How the Captain’s table escaped a watery grave VISITORS to the grand 1895 HQ of the Harbour Commissioners in Corporation Square, Belfast, can view an Edwardian mahogany table and Queen Anne style chairs that should by rights be at the bottom of the North Atlantic. Designed by cabinetmaker Gilbert Logan at Harland & Wolff’s workshop, they were intended for the private quarters of the Titanic’s captain, Edward John Smith. However, because of a late delivery, they never reached their destination.

The table would have been fixed to a base to prevent movement at sea but, in the event, the only calamity to befall these fine pieces was to languish unloved in a store cupboard before finding a good home. The Antiques Roadshow found them literally priceless, because of their history, and didn’t give them a cash valuation on their visit to the Titanic Quarter in 2009.

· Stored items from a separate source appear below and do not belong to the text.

-- ==== Sys2Proof/Machine/System.lean ====
section
/-! DEFINITION. The system opcodes (chapter 03, R90–R92, R100 and Tables 03.16–03.22; R278–R283 for SYS.STATE, R63 for SYS.RESET). -/

namespace Sys2Proof.Machine

/-! SYS.NOP, SYS.TICK, SYS.INFO. -/

/-- SYS.NOP. -/
def sysNopOp : Op where
  code := 0x0100
  fast := true
  slotsOk := anySlots
  run := fun _ s => { s := s }

/-- SYS.NOP. -/
def execSysNop (p : Packet) (s : State) : Answer := effect s (fastTake sysNopOp p s)

/-- SYS.TICK (Table 03.16). -/
def sysTickOp : Op where
  code := 0x0104
  fast := true
  run := fun p s =>
    { s := s
      reply := [(16, 8, p.arrival.word), (24, 8, s.stamp.word),
        (32, 4, (vget (vget s.plane.landings 1).streams p.hall).late)] }

/-- SYS.TICK. -/
def execSysTick (p : Packet) (s : State) : Answer := effect s (fastTake sysTickOp p s)

/-- The reply of SYS.INFO (Table 03.17). -/
def sysInfoReply (s : State) : Reply :=
  let c := s.ret.cause
  [(16, 2, 0x7260), (18, 1, (Config.stepping 0).toNat), (19, 1, (Config.stepping 1).toNat), (20, 1, (Config.stepping 2).toNat),
    (21, 1, (Config.stepping 3).toNat), (22, 1, b2n (activeApp s == some 3) + 2 * b2n (activeApp s).isNone),
    (24, 4, keeperVersion s), (28, 4, bankVersion s 2), (32, 4, bankVersion s 3), replyBytes 36 Config.uid,
    (52, 1, c.cause), (53, 1, c.byComp % 16), (56, 4, c.tag)]

/-- SYS.INFO. -/
def sysInfoOp : Op where
  code := 0x0101
  run := fun _ s => { s := s, reply := sysInfoReply s }

/-- SYS.INFO. -/
def execSysInfo (p : Packet) (s : State) : Answer := effect s (keeperTake sysInfoOp p s)

/-! SYS.STATE (R278–R283). -/

/-- What holds the device in its state (R282); Beam is also refused while no application may run (R330). -/
def stateHeld (s : State) (target : Nat) : Bool :=
  if target = 0 then
    s.plane.capture.running || s.plane.replay.running || s.image.trial.state == 2 || s.image.transfer.isSome
  else if target = 2 then s.image.trial.state == 2
  else s.image.bootFail != 0

/-- A move toward Dark (R283): Beam ends, every network is released, and DARK_PENDING is set. -/
def goDark (s : State) : State :=
  let s := toLantern s
  let s := (List.range 14).foldl releaseNet s
  let s := blockRelease s 3 0
  requestSleepPorts (s.onSleep fun x => { x with darkPending := true, target := none })

/-- SYS.STATE (Table 03.18). -/
def sysStateOp : Op where
  code := 0x0102
  member := fun _ => false
  layout := fun _ => [(16, 0, 2)]
  bad := fun p _ => p.fld 16 0 2 == 1
  run := fun p s =>
    let t := p.fld 16 0 2
    if stateHeld s t then { s := s, st := some .busy }
    else
      let now := s.seq.state.code
      let s := if t = 0 then goDark s
        else if t = 2 then (toLantern s).onSleep fun x => { x with darkPending := false, target := none }
        else moveToward (s.onSleep fun x => { x with darkPending := false }) 3
      { s := s, reply := [(16, 1, now)] }

/-- SYS.STATE. -/
def execSysState (p : Packet) (s : State) : Answer := effect s (keeperTake sysStateOp p s)

/-! SYS.RESET (R63, Table 03.19). -/

/-- SYS.RESET: the reset is asserted at the end of tick E. -/
def sysResetOp : Op where
  code := 0x0103
  member := fun _ => false
  layout := fun _ => [(16, 0, 2), (17, 0, 4)]
  bad := fun p _ =>
    let i := p.fld 17 0 4
    match p.fld 16 0 2 with
    | 0 => i != 0
    | 1 => 1 < i
    | 2 => !(i == 0 || i == 2 || i == 4 || i == 5 || i == 6)
    | _ => true
  run := fun p s =>
    let scope := p.fld 16 0 2
    let d : ResetDue :=
      { scope := scope
        cause := { cause := if scope = 0 then 4 else if scope = 1 then 12 else 11, index := p.fld 17 0 4, byComp := p.comp, tag := p.tag }
        packet := some p, late := lateNow p s }
    { s := s.onSeq fun q => { q with resetDue := q.resetDue ++ [d] }, st := none }

/-- SYS.RESET. -/
def execSysReset (p : Packet) (s : State) : Answer := effect s (keeperTake sysResetOp p s)

/-! SYS.CONFIG (R100, Tables 03.20 and 03.21). -/

/-- READ. -/
def cfgRead (p : Packet) : Bool := p.bit 16 0

/-- The items of SYS.CONFIG: ID, INDEX, VALUE. -/
def cfgItems (p : Packet) : List (Nat × Nat × Nat) :=
  (List.range (p.num 17 1)).map fun i => (p.num (24 + 8 * i) 2, p.num (26 + 8 * i) 2, p.num (28 + 8 * i) 4)

/-- An item lies outside Table 03.21; VALUE is ignored on a read. -/
def itemBad (read : Bool) (e : Nat × Nat × Nat) : Bool :=
  let (id, i, v) := e
  match id with
  | 1 => i != 0 || (!read && (v < 70 || 120 < v))
  | 2 => i < 56 || 59 < i || (!read && (v.testBit 0 || 0xFFFF < v))
  | 3 => i == 0 || 15 < i || (!read && v != 0 && (v < 56 || 59 < v))
  | 4 => i != 0 || (!read && 3 < v)
  | _ => true

/-- A compartment may not write an item (R100); the keeper may write every one (R90). -/
def itemDenied (s : State) (c : Nat) (e : Nat × Nat × Nat) : Bool :=
  let (id, i, v) := e
  c != 0 &&
    (match id with
     | 2 => !ownsRing s c i
     | 3 => i != c || (v != 0 && !ownsRing s c v)
     | _ => c != 14)

/-- The value of an item. -/
def itemValue (s : State) (id i : Nat) : Nat :=
  let c := s.store.sys
  match id with
  | 1 => c.vbatlWarn
  | 2 => vget c.eventGroups (i - 56)
  | 3 => vget c.replyRing i
  | _ => c.hostIrq

/-- Write one item. -/
def setItem (c : SysCfg) (e : Nat × Nat × Nat) : SysCfg :=
  let (id, i, v) := e
  match id with
  | 1 => { c with vbatlWarn := v }
  | 2 => { c with eventGroups := vmod c.eventGroups (i - 56) fun _ => v }
  | 3 => { c with replyRing := vmod c.replyRing i fun _ => v }
  | _ => { c with hostIrq := v }

/-- Every ring that is some compartment's REPLY_RING subscribes group 0x01 (R100). -/
def routingAgrees (c : SysCfg) : Bool :=
  (List.range 16).all fun i =>
    let r := vget c.replyRing i
    r == 0 || (vget c.eventGroups (r - 56)).testBit 1

/-- An entry of before can still be asked for: some item or queued change may carry a stamp ahead of its change. -/
def OldSettings.recent (s : State) (o : OldSettings) : Bool := o.changed.epoch == s.plane.epoch && s.plane.tick < o.changed.tick + 8000

/-- What is stamped before this tick keeps the settings that were in force then: the event routing, point attributes, reflex rules (R86, R97). -/
def keepSettings (s : State) : State :=
  if s.plane.settings.any fun o => o.changed = s.stamp then s
  else s.onPlane fun q => { q with
    settings := { eventGroups := s.store.sys.eventGroups, replyRing := s.store.sys.replyRing, attrs := s.store.attrs, rules := s.store.rules
                  armed := s.points.armed, changed := s.stamp } :: q.settings.filter (·.recent s) }

/-- SYS.CONFIG. -/
def sysConfigOp : Op where
  code := 0x0105
  slotsOk := anySlots
  layout := fun p => (16, 0, 1) :: (17, 0, 8) :: entryLayout 24 8 (min (p.num 17 1) 125) [(0, 0, 16), (2, 0, 16), (4, 0, 32)]
  bad := fun p _ =>
    p.num 17 1 == 0 || (64 * p.slots - 24) / 8 < p.num 17 1 || (cfgItems p).any (itemBad (cfgRead p))
  deny := fun p s => !cfgRead p && (cfgItems p).any (itemDenied s p.comp)
  agree := fun p _ s => cfgRead p || routingAgrees s.store.sys
  run := fun p s =>
    let l := cfgItems p
    let s := if cfgRead p then s
      else (keepSettings s).onStore fun st => { st with sys := l.foldl setItem st.sys }
    { s := s
      reply := (List.range l.length).flatMap fun i =>
          let e := l.getD i (0, 0, 0)
          [(24 + 8 * i, 2, e.1), (26 + 8 * i, 2, e.2.1), (28 + 8 * i, 4, if cfgRead p then itemValue s e.1 e.2.1 else e.2.2)] }

/-- SYS.CONFIG. -/
def execSysConfig (p : Packet) (s : State) : Answer := effect s (keeperTake sysConfigOp p s)

/-! Charter sets (R90–R92, Tables 03.8 and 03.9). -/

/-- The 80 bytes of entry `c` of a charter set. -/
def entryBytes (b : List Byte) (c : Nat) : List Byte := (b.drop (32 + 80 * c)).take 80

/-- The number in `n` bytes of a list from byte `o` on. -/
def numAt (b : List Byte) (o n : Nat) : Nat := leNat ((b.drop o).take n)

/-- The charter that an entry spells. -/
def parseEntry (e : List Byte) : Charter :=
  { pair := numAt e 1 1 % 2, enabled := (numAt e 1 1).testBit 1, mayCharter := (numAt e 1 1).testBit 2, groups := numAt e 2 2
    cmdRings := numAt e 4 4, cryptoRings := numAt e 8 2, packetRings := numAt e 10 1, eventRings := numAt e 11 1 % 16
    logRing := (numAt e 11 1).testBit 4, captureRing := (numAt e 11 1).testBit 5, budget := numAt e 12 4, writeG := numAt e 16 12
    readG := numAt e 28 12, keySlots := numAt e 40 32 }

/-- The charter set that bytes spell. -/
def parseSet (b : List Byte) : CharterSet :=
  { version := numAt b 8 8, signed := b, entries := vtab 16 fun c => parseEntry (entryBytes b c) }

/-- An entry has a reserved field that is not 0, key slots below 16, or, where it is enabled, another place's COMPARTMENT. -/
def entryBad (c : Nat) (e : List Byte) : Bool :=
  16 ≤ numAt e 0 1 || ((parseEntry e).enabled && numAt e 0 1 != c) || 8 ≤ numAt e 1 1 || (numAt e 2 2).testBit 0 ||
    64 ≤ numAt e 11 1 || numAt e 40 2 != 0 || numAt e 72 8 != 0

/-- MAGIC, FORMAT or COUNT is wrong, or a reserved field is not 0 (R11). -/
def setBad (b : List Byte) : Bool :=
  numAt b 0 4 != 0x54524843 || numAt b 4 2 != 1 || numAt b 6 2 != 16 || numAt b 16 16 != 0 ||
    (List.range 16).any fun c => entryBad c (entryBytes b c)

/-- A compartment's fixed rings among 28–31. -/
def fixedRings (c : Nat) : Nat := if c = 14 then 2 ^ 30 else if c = 15 then 2 ^ 31 else 0

/-- The rings that an entry names, as one number by ring: enabled or not. -/
def Charter.ringMask (h : Charter) : Nat :=
  h.cmdRings + 2 ^ 32 * h.cryptoRings + 2 ^ 48 * h.packetRings + 2 ^ 56 * h.eventRings + 2 ^ 62 * b2n h.logRing +
    2 ^ 63 * b2n h.captureRing

/-- Two of the masks name one ring. -/
def masksClash : List Nat → Bool
  | [] => false
  | m :: r => (r.any fun n => m &&& n != 0) || masksClash r

/-- A budget breaks Table 03.9. -/
def budgetBad (c : Nat) (h : Charter) : Bool :=
  h.enabled && (if 14 ≤ c then h.budget != 0 else h.budget < 32 || 800000 < h.budget)

/-- A charter set conflicts (R91). -/
def setConflicts (b : List Byte) : Bool :=
  let x := parseSet b
  leNat (entryBytes b 0) != 0 ||
    masksClash ((List.range 16).map fun c => (vget x.entries c).ringMask) ||
    ((List.range 15).any fun i =>
      let c := i + 1
      let h := vget x.entries c
      let fixed := h.cmdRings / 2 ^ 28 * 2 ^ 28
      (fixed != 0 && fixed != fixedRings c) || (h.enabled && 14 ≤ c && fixed != fixedRings c) || budgetBad c h) ||
    (vget x.entries 15).mayCharter

/-! The installation of a set (R91, R92). -/

/-- A charter of a set grants an opcode group. -/
def Charter.hasGroup (h : Charter) (g : Nat) : Bool := h.enabled && h.groups.testBit g

/-- CHARTER_REVOKE (Table 03.13). -/
def revokeEvent (s : State) (index kind owner : Nat) : State :=
  postEvent s (s.ev 1 0x010D index kind false owner)

/-- Disable the rules of a compartment that the new set no longer backs. -/
def revokeRules (x : CharterSet) (s : State) : State :=
  s.store.rules.foldl (fun s e =>
    let r := e.2
    let h := vget x.entries r.owner
    if r.used ∧ r.enabled ∧ r.owner ≠ 0 ∧
        (!h.hasGroup 5 ∨ !h.readG.testBit (gallery r.trig) ∨ (r.gateEn ∧ !h.readG.testBit (gallery r.gate)) ∨
          (r.writes ∧ !h.writeG.testBit (gallery r.target))) then
      let s := s.onStore fun st => { st with rules := Tbl.put st.rules {} e.1 { r with enabled := false } }
      revokeEvent (stopActions s e.1) e.1 1 r.owner
    else s) s

/-- Stop the engines of a compartment that the new set no longer backs. -/
def revokeEngines (x : CharterSet) (s : State) : State :=
  (List.range 32).foldl (fun s i =>
    match vget s.store.light.prog i with
    | some g =>
      let h := vget x.entries g.owner
      if (engineOf s i).running ∧ g.owner ≠ 0 ∧ (!h.hasGroup 4 ∨ !h.writeG.testBit (gallery g.start)) then
        revokeEvent (stopEngine s i g 1 false) i 2 g.owner
      else s
    | none => s) s

/-- Mark the templates of a compartment unusable that the new set no longer backs. -/
def revokeTemplates (x : CharterSet) (s : State) : State :=
  s.store.can.tpl.foldl (fun s e =>
    let t := e.2
    let h := vget x.entries t.owner
    if t.used ∧ !t.unusable ∧ t.owner ≠ 0 ∧ (!h.hasGroup 7 ∨ t.fields.any fun f => !h.readG.testBit (gallery f.point)) then
      let s := s.onStore fun st => { st with can := { st.can with tpl := Tbl.put st.can.tpl {} e.1 { t with unusable := true } } }
      revokeEvent s e.1 3 t.owner
    else s) s

/-- A compartment that the new set disables loses its watch grant. -/
def revokeGrants (x : CharterSet) (s : State) : State :=
  s.onStore fun st => { st with watch := { st.watch with
    grant := vmapIdx st.watch.grant fun c g => if c = 0 ∨ (vget x.entries c).enabled then g else {} } }

/-- Rings whose owner the new set changes: their unadmitted packets complete with S_DENIED, and a ring that nobody is granted any more is
disabled (R91, R71). -/
def loseRings (x : CharterSet) (s : State) : State :=
  let old := chartersInForce s
  let lost := (List.range 64).filter fun r => (ringOwner old r).isSome && ringOwner old r != ringOwner x r
  let s := (lost.filter fun r => packetRings.contains r).foldl (fun s r => endUnadmitted .denied r 4096 s) s
  (lost.filter fun r => (ringOwner x r).isNone).foldl (fun s r => setRingSize s r 0) s

/-- Install a charter set at E; where a start's set has failed, the service charter stays in force until the next start (R330). -/
def installSet (s : State) (x : CharterSet) : State :=
  let s := if s.image.bootFail = 1 then s else loseRings x s
  let s := trustWrite (s.onStore fun st => { st with charters := x, nextCharters := none })
  if s.image.bootFail = 1 then s else revokeGrants x (revokeTemplates x (revokeEngines x (revokeRules x s)))

/-- The charter set that SYS.CHARTER names. -/
def namedSet (p : Packet) (s : State) : List Byte := memReadN s (p.num 20 4) 4621

/-- SYS.CHARTER (Table 03.22). -/
def sysCharterOp : Op where
  code := 0x0106
  member := fun _ => false
  layout := fun _ => [(16, 0, 2), (20, 0, 32), (24, 0, 32)]
  bad := fun p s =>
    p.fld 16 0 2 == 3 || p.num 24 4 != 4621 || !reaches s p.comp (p.num 20 4) 4621 || setBad (namedSet p s)
  deny := fun p s => p.comp != 0 && !(charterOf s p.comp).mayCharter
  run := fun p s =>
    let b := namedSet p s
    let x := parseSet b
    if setConflicts b then { s := s, st := some .conflict }
    else if !Config.verify (slotMaterial s 6) [] (b.take 1312) (b.drop 1312) then { s := s, st := some .authFail }
    else if x.version ≤ s.store.charters.version then { s := s, st := some .rollback }
    else
      let s := match p.fld 16 0 2 with
        | 0 => installSet s x
        | 1 => trustWrite (s.onStore fun st => { st with nextCharters := some x })
        | _ => s
      { s := s, reply := [(16, 8, x.version), replyBytes 24 (Config.shake256 b)] }

/-- SYS.CHARTER. -/
def execSysCharter (p : Packet) (s : State) : Answer := effect s (keeperTake sysCharterOp p s)

end Sys2Proof.Machine
end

Lavish last dinner in first class THE first class passengers sailing on the Titanic, who had paid upwards of $2,500 ($57,000 in today’s money) for the privilege, had really landed in the lap of luxury, with catering to match. There were 36,000 oranges on board, 800 bundles of asparagus, one and a quarter tons of fresh green peas, 40,000 sausages, 40,000 fresh eggs, 11,000 pounds of fresh fish, 4,000 pounds of bacon and ham, not to mention 1,500 bottles of wine, 20,000 bottles of beer and stout, 850 bottles of spirits and 8,000 cigars for the gentlemen. The first class menu for April 14 ,1912, for what turned out to be the last supper was suitably grand, including in its 10 courses: oysters, poached salmon with mousseline sauce and cucumbers, filet mignons Lili, saute of chicken Lyonnaise, roast duckling, sirloin of beef, pate de foie gras, and several puddings including chocolate eclairs.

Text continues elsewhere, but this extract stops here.